_Exercise description_
Within the entries that follow, show each line where the word "slot" occurs.

Collected data entries:
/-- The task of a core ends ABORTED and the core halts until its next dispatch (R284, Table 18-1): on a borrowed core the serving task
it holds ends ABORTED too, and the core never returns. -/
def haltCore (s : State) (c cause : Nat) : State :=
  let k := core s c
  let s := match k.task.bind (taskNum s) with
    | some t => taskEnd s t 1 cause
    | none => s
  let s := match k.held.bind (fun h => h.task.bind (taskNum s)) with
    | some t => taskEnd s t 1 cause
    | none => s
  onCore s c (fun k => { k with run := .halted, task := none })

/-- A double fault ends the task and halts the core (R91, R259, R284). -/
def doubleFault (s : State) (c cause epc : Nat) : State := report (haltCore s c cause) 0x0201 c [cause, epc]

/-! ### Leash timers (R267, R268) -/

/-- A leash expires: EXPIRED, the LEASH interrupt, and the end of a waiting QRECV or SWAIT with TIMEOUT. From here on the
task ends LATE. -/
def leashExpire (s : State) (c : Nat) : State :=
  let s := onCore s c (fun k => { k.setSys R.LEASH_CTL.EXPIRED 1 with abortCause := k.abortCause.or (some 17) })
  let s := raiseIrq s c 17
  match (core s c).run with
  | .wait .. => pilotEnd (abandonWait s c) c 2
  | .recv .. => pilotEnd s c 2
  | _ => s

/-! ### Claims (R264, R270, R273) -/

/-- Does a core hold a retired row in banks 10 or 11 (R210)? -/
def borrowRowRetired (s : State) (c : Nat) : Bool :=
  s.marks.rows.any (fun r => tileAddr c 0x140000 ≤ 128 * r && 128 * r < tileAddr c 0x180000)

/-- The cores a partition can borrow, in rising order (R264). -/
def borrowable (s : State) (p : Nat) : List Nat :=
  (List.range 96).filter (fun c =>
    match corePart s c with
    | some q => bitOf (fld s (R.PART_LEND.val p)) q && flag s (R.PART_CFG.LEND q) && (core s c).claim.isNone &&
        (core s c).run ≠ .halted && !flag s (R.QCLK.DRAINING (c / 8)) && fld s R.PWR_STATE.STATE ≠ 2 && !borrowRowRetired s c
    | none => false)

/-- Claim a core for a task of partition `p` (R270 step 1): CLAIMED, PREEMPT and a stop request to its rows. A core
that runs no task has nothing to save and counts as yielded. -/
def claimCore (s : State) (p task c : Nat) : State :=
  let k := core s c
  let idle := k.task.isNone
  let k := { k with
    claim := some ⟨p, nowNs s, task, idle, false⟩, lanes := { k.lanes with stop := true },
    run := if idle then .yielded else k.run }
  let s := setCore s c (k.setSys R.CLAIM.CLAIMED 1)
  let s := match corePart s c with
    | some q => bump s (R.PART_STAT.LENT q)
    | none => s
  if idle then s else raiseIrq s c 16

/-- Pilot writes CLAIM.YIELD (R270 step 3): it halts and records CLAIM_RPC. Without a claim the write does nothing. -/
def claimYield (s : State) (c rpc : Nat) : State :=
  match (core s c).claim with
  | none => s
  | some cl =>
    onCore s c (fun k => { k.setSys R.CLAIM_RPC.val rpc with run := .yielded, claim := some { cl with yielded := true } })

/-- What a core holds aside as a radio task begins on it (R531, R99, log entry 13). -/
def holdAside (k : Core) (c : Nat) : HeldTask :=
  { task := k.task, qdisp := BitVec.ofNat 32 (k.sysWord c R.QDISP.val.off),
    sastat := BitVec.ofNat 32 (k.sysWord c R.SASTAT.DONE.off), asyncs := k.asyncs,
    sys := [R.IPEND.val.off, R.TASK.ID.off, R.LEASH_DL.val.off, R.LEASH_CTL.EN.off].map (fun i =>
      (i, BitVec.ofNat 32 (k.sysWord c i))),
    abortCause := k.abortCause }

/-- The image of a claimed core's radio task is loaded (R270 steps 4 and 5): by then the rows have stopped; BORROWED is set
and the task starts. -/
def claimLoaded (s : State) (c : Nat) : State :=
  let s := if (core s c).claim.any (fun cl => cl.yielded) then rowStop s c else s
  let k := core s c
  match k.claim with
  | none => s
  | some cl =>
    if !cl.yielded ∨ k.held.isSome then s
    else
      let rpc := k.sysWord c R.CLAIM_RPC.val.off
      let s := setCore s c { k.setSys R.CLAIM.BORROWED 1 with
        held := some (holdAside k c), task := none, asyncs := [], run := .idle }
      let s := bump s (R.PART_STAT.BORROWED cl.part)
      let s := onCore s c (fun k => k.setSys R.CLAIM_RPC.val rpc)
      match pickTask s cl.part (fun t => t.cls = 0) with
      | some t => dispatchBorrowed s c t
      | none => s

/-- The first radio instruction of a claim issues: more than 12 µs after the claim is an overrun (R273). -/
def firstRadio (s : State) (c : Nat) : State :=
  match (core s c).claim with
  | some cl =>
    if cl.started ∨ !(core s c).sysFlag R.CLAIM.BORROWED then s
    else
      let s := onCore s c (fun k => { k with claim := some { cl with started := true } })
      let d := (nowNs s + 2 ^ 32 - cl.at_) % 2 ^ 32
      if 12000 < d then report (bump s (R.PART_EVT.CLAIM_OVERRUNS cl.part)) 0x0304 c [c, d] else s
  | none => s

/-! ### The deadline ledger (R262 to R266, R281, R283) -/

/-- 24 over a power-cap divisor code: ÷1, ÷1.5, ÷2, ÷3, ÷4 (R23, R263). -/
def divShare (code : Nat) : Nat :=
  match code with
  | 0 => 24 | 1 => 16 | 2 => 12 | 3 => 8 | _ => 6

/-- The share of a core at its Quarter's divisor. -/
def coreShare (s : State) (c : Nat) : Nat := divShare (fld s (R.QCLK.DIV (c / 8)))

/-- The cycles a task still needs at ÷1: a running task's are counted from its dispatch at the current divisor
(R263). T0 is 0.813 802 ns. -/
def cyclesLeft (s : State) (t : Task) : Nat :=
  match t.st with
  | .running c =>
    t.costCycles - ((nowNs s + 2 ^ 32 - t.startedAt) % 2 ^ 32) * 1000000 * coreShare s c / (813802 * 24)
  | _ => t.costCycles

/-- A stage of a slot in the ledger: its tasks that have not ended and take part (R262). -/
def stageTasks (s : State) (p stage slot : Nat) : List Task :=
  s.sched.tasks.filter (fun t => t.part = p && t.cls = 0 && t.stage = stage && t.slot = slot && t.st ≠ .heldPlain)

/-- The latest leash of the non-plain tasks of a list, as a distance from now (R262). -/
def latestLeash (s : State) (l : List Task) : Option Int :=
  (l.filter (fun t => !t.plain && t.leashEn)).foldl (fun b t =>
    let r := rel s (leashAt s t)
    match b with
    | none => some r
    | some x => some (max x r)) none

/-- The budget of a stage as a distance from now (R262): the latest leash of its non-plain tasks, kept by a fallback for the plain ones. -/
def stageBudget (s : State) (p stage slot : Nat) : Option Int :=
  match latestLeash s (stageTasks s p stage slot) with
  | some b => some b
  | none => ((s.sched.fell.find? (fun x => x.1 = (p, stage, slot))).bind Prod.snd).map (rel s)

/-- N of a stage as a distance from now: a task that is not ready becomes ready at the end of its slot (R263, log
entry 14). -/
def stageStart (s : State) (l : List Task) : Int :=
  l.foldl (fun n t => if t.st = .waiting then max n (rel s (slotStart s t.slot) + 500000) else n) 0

_Solved problem_
/-- A stage of a slot in the ledger: its tasks that have not ended and take part (R262). -/
def stageTasks (s : State) (p stage slot : Nat) : List Task :=
  s.sched.tasks.filter (fun t => t.part = p && t.cls = 0 && t.stage = stage && t.slot = slot && t.st ≠ .heldPlain)
def stageBudget (s : State) (p stage slot : Nat) : Option Int :=
  match latestLeash s (stageTasks s p stage slot) with
  | none => ((s.sched.fell.find? (fun x => x.1 = (p, stage, slot))).bind Prod.snd).map (rel s)
/-- N of a stage as a distance from now: a task that is not ready becomes ready at the end of its slot (R263, log
  l.foldl (fun n t => if t.st = .waiting then max n (rel s (slotStart s t.slot) + 500000) else n) 0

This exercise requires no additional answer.